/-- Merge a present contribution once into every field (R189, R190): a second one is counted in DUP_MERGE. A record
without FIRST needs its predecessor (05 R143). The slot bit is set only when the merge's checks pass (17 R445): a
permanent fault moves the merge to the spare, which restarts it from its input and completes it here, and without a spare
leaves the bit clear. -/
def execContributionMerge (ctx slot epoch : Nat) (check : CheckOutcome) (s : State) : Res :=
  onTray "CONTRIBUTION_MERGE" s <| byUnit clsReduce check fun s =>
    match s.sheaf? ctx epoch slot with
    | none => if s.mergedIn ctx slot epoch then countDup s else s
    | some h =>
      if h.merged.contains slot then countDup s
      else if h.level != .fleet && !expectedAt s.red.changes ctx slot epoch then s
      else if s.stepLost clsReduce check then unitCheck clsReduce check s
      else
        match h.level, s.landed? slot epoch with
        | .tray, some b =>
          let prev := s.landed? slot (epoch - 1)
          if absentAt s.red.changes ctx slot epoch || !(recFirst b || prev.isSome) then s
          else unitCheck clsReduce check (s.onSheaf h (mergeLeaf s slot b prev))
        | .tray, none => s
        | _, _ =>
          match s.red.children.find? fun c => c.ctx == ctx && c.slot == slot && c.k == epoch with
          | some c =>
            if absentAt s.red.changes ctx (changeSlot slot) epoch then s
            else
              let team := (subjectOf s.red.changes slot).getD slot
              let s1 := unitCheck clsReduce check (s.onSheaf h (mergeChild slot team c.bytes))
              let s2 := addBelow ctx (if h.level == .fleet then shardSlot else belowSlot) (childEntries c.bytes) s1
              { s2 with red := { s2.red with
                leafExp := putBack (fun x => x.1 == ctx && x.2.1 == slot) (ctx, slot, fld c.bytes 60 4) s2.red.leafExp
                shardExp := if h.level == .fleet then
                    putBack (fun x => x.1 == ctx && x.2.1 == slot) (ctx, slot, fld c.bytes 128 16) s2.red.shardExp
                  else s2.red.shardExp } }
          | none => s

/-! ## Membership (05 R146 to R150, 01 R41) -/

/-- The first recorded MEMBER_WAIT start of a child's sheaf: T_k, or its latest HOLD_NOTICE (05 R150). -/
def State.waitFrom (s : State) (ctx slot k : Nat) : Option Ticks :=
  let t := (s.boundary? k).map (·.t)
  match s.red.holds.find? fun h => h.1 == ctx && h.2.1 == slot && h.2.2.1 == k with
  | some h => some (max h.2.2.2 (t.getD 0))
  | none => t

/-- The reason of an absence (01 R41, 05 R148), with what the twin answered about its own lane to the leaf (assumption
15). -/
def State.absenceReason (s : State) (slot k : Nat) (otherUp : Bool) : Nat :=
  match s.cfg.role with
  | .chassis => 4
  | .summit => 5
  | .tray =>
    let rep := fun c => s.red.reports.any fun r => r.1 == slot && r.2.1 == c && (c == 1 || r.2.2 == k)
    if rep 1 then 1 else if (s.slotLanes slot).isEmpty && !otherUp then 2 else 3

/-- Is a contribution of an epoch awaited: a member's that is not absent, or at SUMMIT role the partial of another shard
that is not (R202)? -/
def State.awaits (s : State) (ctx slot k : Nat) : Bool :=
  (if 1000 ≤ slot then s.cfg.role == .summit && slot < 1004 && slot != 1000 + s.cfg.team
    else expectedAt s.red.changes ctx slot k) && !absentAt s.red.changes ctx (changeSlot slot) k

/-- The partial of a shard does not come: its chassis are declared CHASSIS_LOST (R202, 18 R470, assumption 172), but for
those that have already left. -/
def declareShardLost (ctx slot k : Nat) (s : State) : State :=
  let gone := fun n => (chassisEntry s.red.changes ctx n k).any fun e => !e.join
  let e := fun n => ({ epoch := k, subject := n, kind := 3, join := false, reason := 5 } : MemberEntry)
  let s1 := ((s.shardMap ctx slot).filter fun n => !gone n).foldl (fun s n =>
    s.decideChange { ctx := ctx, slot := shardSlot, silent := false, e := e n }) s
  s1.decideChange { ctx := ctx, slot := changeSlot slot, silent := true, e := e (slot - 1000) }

...

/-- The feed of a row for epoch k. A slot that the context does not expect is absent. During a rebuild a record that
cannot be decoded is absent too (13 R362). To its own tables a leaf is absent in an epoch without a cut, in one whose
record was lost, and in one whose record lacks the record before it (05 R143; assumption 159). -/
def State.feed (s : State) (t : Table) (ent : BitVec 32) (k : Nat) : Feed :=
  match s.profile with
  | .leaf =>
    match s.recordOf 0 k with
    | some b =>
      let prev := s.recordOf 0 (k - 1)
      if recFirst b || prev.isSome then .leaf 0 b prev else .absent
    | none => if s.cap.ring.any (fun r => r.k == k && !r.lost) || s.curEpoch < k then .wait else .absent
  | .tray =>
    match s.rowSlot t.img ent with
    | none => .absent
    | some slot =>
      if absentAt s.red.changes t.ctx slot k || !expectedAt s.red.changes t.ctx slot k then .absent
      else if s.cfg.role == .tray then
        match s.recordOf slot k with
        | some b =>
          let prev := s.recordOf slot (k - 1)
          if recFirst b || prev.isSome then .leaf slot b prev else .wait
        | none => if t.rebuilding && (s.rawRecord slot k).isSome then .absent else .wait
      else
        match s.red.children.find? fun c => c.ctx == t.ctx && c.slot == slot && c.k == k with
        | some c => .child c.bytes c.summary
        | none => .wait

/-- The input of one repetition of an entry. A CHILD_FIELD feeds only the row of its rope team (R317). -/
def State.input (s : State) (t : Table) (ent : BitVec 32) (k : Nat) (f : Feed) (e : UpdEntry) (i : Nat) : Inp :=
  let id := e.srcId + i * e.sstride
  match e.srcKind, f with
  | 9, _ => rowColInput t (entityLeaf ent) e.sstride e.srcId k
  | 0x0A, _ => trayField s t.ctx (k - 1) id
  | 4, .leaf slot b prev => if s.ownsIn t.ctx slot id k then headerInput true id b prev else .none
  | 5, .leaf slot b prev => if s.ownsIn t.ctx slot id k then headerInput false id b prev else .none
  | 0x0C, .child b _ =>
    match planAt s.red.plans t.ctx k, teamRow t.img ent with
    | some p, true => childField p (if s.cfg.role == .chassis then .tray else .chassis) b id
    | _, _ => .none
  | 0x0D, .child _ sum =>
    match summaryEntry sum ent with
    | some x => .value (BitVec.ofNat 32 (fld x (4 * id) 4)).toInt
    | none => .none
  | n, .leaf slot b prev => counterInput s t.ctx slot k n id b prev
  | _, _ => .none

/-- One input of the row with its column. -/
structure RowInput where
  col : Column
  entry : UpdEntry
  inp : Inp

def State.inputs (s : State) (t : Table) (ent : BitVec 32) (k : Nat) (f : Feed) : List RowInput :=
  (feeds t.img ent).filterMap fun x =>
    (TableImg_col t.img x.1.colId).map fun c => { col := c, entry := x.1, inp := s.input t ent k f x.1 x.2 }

==

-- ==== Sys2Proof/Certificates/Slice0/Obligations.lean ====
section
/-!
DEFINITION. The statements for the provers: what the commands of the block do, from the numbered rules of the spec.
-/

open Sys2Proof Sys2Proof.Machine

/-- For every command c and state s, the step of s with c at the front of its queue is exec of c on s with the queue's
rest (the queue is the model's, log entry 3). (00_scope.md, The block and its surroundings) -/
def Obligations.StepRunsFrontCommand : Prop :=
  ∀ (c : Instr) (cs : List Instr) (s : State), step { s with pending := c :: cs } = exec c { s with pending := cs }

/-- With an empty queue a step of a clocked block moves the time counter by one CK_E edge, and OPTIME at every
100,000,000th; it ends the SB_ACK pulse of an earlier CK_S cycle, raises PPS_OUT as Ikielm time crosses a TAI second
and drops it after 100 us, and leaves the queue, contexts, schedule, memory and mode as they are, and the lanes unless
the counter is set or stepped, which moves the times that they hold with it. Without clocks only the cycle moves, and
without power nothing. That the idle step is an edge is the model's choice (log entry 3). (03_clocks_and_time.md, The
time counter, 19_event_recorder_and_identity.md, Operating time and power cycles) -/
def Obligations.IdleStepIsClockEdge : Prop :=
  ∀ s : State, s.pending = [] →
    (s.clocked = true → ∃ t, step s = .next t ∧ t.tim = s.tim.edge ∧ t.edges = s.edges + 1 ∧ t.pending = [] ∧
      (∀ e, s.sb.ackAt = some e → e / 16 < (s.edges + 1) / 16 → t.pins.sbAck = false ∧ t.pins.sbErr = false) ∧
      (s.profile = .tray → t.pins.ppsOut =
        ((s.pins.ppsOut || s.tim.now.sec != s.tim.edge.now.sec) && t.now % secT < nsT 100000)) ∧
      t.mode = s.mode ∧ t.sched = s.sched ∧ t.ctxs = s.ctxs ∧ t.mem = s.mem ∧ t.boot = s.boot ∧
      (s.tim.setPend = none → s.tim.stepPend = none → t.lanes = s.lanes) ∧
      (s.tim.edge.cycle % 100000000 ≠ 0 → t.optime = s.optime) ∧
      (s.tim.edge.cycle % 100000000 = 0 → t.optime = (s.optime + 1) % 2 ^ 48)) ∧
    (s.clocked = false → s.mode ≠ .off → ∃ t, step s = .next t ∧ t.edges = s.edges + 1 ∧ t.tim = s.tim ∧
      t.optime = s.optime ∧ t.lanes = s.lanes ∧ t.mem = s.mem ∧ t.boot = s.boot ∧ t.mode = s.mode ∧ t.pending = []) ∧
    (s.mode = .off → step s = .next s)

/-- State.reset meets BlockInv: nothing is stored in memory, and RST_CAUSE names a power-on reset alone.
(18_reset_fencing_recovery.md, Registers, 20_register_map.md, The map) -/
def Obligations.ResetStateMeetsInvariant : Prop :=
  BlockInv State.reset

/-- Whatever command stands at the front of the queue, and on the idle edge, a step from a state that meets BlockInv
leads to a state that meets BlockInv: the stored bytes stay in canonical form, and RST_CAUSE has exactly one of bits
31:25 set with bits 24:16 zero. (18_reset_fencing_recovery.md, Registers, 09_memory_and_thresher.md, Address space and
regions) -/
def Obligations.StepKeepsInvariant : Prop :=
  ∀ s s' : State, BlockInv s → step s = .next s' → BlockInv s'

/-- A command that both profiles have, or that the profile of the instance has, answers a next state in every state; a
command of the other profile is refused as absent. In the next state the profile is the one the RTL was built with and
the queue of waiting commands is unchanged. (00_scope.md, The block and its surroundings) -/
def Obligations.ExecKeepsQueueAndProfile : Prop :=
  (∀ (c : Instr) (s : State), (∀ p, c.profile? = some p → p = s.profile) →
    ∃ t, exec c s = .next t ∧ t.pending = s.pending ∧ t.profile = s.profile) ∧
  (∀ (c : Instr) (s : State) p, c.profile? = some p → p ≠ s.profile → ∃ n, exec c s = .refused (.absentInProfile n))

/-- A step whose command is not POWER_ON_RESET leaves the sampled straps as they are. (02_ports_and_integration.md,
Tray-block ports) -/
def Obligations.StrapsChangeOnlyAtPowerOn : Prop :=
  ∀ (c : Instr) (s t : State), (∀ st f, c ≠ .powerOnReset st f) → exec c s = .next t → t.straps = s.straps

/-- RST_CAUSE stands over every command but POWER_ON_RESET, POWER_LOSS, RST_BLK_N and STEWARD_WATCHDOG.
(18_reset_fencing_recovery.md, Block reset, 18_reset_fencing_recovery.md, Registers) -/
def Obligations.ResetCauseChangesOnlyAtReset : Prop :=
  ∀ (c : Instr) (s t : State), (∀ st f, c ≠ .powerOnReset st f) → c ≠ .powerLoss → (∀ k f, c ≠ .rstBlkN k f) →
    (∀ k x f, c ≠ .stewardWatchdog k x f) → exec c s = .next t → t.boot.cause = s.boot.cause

### TASK DESCRIPTION:
Produce only the lines from the line containing "0x0C, .child b _ =>" through the line containing "(feeds t.img ent).filterMap fun x =>", inclusive of both, exactly as they stand in the entries above.

### COMPLETED EXERCISE:
  | 0x0C, .child b _ =>
    match planAt s.red.plans t.ctx k, teamRow t.img ent with
    | some p, true => childField p (if s.cfg.role == .chassis then .tray else .chassis) b id
    | _, _ => .none
  | 0x0D, .child _ sum =>
    match summaryEntry sum ent with
    | some x => .value (BitVec.ofNat 32 (fld x (4 * id) 4)).toInt
    | none => .none
  | n, .leaf slot b prev => counterInput s t.ctx slot k n id b prev
  | _, _ => .none

/-- One input of the row with its column. -/
structure RowInput where
  col : Column
  entry : UpdEntry
  inp : Inp

def State.inputs (s : State) (t : Table) (ent : BitVec 32) (k : Nat) (f : Feed) : List RowInput :=
  (feeds t.img ent).filterMap fun x =>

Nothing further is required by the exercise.